Name, Email, and Session















Short-Answer Questions























Data Transformation and Visualization with R tidyverse

The followings are the R packages for this homework assignment:

library(tidyverse) library(skimr)

Questions 11-12

Consider the following oj data.frame for Questions 11-12:

oj <- read_csv("https://bcdanl.github.io/data/dominick_oj_na.csv")

Question 11

How can you filter the data.frame oj to calculate descriptive statistics (mean and standard deviation) of sales and price for tropicana, minute.maid, and dominicks, respectively?

Complete the code by filling in the blanks.

oj_tr <- oj |> filter(__BLANK__ "tropicana") oj_mm <- oj |> filter(__BLANK__ "minute.maid") oj_do <- oj |> filter(__BLANK__ "dominicks") oj_tr_sum <- skim(oj_tr) oj_mm_sum <- skim(oj_mm) oj_do_sum <- skim(oj_do)



Question 12

How would you create a new data.frame, oj_no_NA, in which there is no missing value in price and sales?

Complete the code by filling in the blanks.

oj_no_NA <- oj |> filter(__BLANK__)



Question 13

How would you describe how the distribution of price varies by brand?

Complete the code by filling in the blanks.

ggplot(data = __BLANK 1__, mapping = aes(x = __BLANK 2__, __BLANK 3__)) + __BLANK 4__(show.legend = FALSE, # `show.legend = FALSE` turns off legend __BLANK 5__ = 40) + facet_wrap(__BLANK 6__, __BLANK 7__ = 1)



Question 14

Provide a comment to describe how the distribution of price varies by brand.



Question 15

How would you describe how the relationship between (1) the base-10 log of sales and (2) the base-10 log of price varies by brand?

Complete the code by filling in the blanks.

ggplot(data = __BLANK 1__, mapping = aes(x = __BLANK 2__, y = __BLANK 3__, __BLANK 4__ = brand, __BLANK 5__ = brand)) + geom_point(__BLANK 6__ = .1) + geom_smooth(__BLANK 7__)



Question 16

  • Provide a comment to describe how the relationship between (1) the base-10 log of sales and (2) the base-10 log of price varies by brand?



Question 17

How would you visualize how the relationship between (1) the base-10 log of sales and (2) the base-10 log of price varies by brand and ad_status?

Complete the code by filling in the blanks (BLANKS 1-7 are the same as the ones in Question 13).

ggplot(data = __BLANK 1__, mapping = aes(x = __BLANK 2__, y = __BLANK 3__, __BLANK 4__ = brand, __BLANK 5__ = brand)) + geom_point(__BLANK 6__ = .1) + geom_smooth(__BLANK 7__) + facet_wrap(__BLANK 8__)



Question 18

Provide a comment to describe how the relationship between (1) the base-10 log of sales and (2) the base-10 log of price varies by brand and ad_status.



Questions 19-20

Consider the following mlb_bat data.frame for Questions 19-20:

mlb_bat <- read_csv("https://bcdanl.github.io/data/MLB_batting.csv")

Question 19

How would you describe the yearly trends in hit percentages for each hit_type (e.g., Single, Double, Triple, and HomeRun)?

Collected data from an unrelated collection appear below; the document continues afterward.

/-- R275: one page that the child copied: remapped or merged. The merge writes the parent's page; where that page is frozen as a
later fork's ancestor, which must keep its contents, the merged page is the child's, and no free page is needed (R273, R279,
log 45). -/
def joinPage (n : Nat) (f : Fork) (y : Merge × Nat × Nat) (e : Nat × Nat) : Merge × Nat × Nat :=
  let vpn := e.1
  let x := y.1
  if f.parentCopied.contains vpn then
    match regionFor f.regions vpn, viewPage f.ctx f.parentRev vpn x.st, ancPage f vpn x.st with
    | some r, some pp, some aa =>
      if frozenFor n f vpn pp x.st then
        let z := mergePage f.ctx r vpn e.2 pp e.2 aa x
        ({ z with st := remapPage n f vpn e.2 z.st }, y.2.1, y.2.2 + 1)
      else
        let z := mergePage f.ctx r vpn pp pp e.2 aa x
        ({ z with st := noteParent n f vpn z.st }, y.2.1, y.2.2 + 1)
    | _, _, _ => y
  else ({ x with st := remapPage n f vpn e.2 x.st }, y.2.1 + 1, y.2.2)

/-- R277: the 576 bytes of a join record. -/
def joinRecord (status : Nat) (x : Merge) (remapped merged : Nat) : List Byte :=
  leBytes 4 status ++ leBytes 4 x.conflicts ++ leBytes 4 remapped ++ leBytes 4 merged ++ leBytes 4 x.poisoned ++
    List.replicate 44 0 ++ (List.range 64).flatMap fun i => leBytes 8 (x.list.getD i 0 % 2 ^ 56)

/-- R509: where the pieces of a join record go: address, key or none where the write is dropped. None at all where a page
must be awaited. -/
def recordDests (ctx record : Nat) : List Nat → State → State × Option (List (Nat × Option Nat))
  | [], s => (s, some [])
  | a :: t, s =>
    let go := fun (k : Option Nat) (s : State) =>
      match recordDests ctx record t s with
      | (s, some l) => (s, some ((a, k) :: l))
      | r => r
    match devTranslate ctx a true false s with
    | (s, .ok k) => go (some k) s
    | (s, r) =>
      let w := devPage ctx a 5 r s
      if w.2 then (w.1, none) else go none w.1

/-- Writes a join record's pieces. -/
def writeRecord (record : Nat) (bs : List Byte) (ds : List (Nat × Option Nat)) (s : State) : State :=
  ds.foldl (fun s d => match d.2 with
    | some k => devStore k ((bs.drop (d.1 - record)).take (4096 - d.1 % 4096)) s
    | none => s) s

/-- R273: the pages that a join frees, in order: ascending addresses, the child's page before the ancestor's. -/
def freedPages (f : Fork) (copied : List (Nat × Nat)) (s : State) : List (Nat × Nat) :=
  let child := copied.filterMap fun e => if f.parentCopied.contains e.1 then some (e.1, e.2) else none
  let vpns := (copied.map (·.1) ++ f.parentCopied).eraseDups
  sortBy (·.1) (child ++ vpns.filterMap fun v => (ancPage f v s).map fun a => (v, a))

/-- R203, R275: a join lowers its counter; the wait that observes it is an acquire. -/
def joinWarp (c : Nat) (w : Warp) : Warp :=
  { lowerCounter c none w with joined := if w.joined.contains c then w.joined else w.joined ++ [c] }

/-- R285: a join lowers the counter of a warp that is resident or saved. -/
def lowerJoin (wk c : Nat) (s : State) : State :=
  { s with
    warps := lmod wk (joinWarp c) s.warps
    husks := lmap (fun _ (sv : Saved) => { sv with warps := lmod wk (joinWarp c) sv.warps }) s.husks }

/-- R276: the flags of a merge reach sr.flags of the joining block, resident or saved. -/
def joinFlags (bid fl : Nat) (s : State) : State :=
  let w : Word := BitVec.ofNat 32 fl &&& 0xFF
  let s := setFlags bid w s
  { s with husks := lmod bid (fun sv => { sv with blk := { sv.blk with flags := sv.blk.flags ||| w } }) s.husks }

/-- R273, R275, R277, R279: the join of slot n merges, and the slot is free. -/
def mergeFork (n : Nat) (f : Fork) (ds : List (Nat × Option Nat)) (s : State) : State :=
  let copied := if f.status = 0 then childCopied n f s else []
  let y := copied.foldl (joinPage n f) ({ st := s }, 0, 0)
  let freed := freedPages f copied s
  let s := { y.1.st with
    forks := lput n { gen := f.gen, parent := f.parent } y.1.st.forks
    revmap := y.1.st.revmap.filter fun e => e.1 / 2 ^ 44 != f.ctx * 512 + n
    tlb := y.1.st.tlb.filter fun e => !(tlbCtx e.1 == f.ctx && tlbRev e.1 == n) }
  let s := freed.foldl (fun s e =>
    if pageSeen f.ctx e.1 e.2 s then s
    else pushPage f.ctx (((regionFor f.regions e.1).map (·.cls)).getD 0) e.2 s) s
  let s := writeRecord f.record (joinRecord f.status y.1 y.2.1 y.2.2) ds s
  match f.claim with
  | some (wk, c, bid) => if c < 12 then lowerJoin wk c (joinFlags bid y.1.fl s) else s
  | none => s

/-- R274, R275, R279: the join of a slot may merge: it is claimed, its child has completed, and no sibling's join that was
accepted before is left. -/
def joinReady (s : State) (f : Fork) : Bool :=
  f.claim.isSome && f.state == 2 &&
    !s.forks.any fun e => e.2.state != 0 && e.2.ctx == f.ctx && e.2.parentRev == f.parentRev && e.2.claim.isSome &&
      decide (e.2.claimOrder < f.claimOrder)

/-- JOIN_MERGE: the join of a fork slot merges (R273 to R285, R509). -/
def execJoinMerge (slot : Nat) (s : State) : Out State :=
  match lfind slot s.forks with
  | none => .next s
  | some f =>
    if joinReady s f then
      match recordDests f.ctx f.record (if f.record = 0 then [] else rangePages f.record 576) s with
      | (s, none) => .next s
      | (s, some ds) => .next (mergeFork slot f ds (devForget f.ctx s))
    else .next s

/-- R282: the children of a task whose joins have not merged, the latest fork point first. -/
def children (s : State) (gid : Nat) : List (Nat × Fork) :=
  let mine := s.forks.filter fun e => e.2.state != 0 && e.2.parent == gid
  let top := mine.foldl (fun m e => max m e.2.order) 0
  sortBy (fun e => top - e.2.order) mine

/-- R282: a task whose blocks have all exited joins its unclaimed children, in reverse order of fork points. -/
def claimChildren (cs : List (Nat × Fork)) (s : State) : State :=
  cs.foldl (fun s e =>
    if e.2.claim.isSome then s
    else { s with
      nextId := s.nextId + 1
      forks := lmod e.1 (fun f => { f with claim := some (0, 12, 0), claimOrder := s.nextId }) s.forks }) s

/-- GRID_COMPLETION: once every block has exited and every child has been joined, the grid completes (R201, R282, R292). The joins
start after the fork points that reached the revision engine before them (R270). -/
def execGridCompletion (gid : Nat) (s : State) : Out State :=
  match lfind gid s.grids with
  | none => .next s
  | some g =>
    match g.final with
    | some st => .next (completeGrid gid st s)
    | none =>
      if g.done then
        match children s gid with
        | [] => .next (completeGrid gid 0 s)
        | cs => .next (if forksPending s g.ctx then s else claimChildren cs s)
      else .next s

end Sys2Proof.Machine
end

Complete the code by filling in the blanks.

ggplot(data = __BLANK 1__, mapping = aes(x = __BLANK 2__, y = __BLANK 3__, color = __BLANK 4__, fill = __BLANK 5__)) + __BLANK 6__() + __BLANK 7__() + __BLANK 8__() + labs(title = "Hits by Type in Major League Baseball", x = "Major League Baseball Season", y = "Percentage", fill = "Hit", color = "Hit") # labs() allows for # labeling x, y, color, fill, title, etc.



Question 20

Write a comment explaining how you would describe the yearly trends in hit percentages for each hit_type (e.g., Single, Double, Triple, and HomeRun).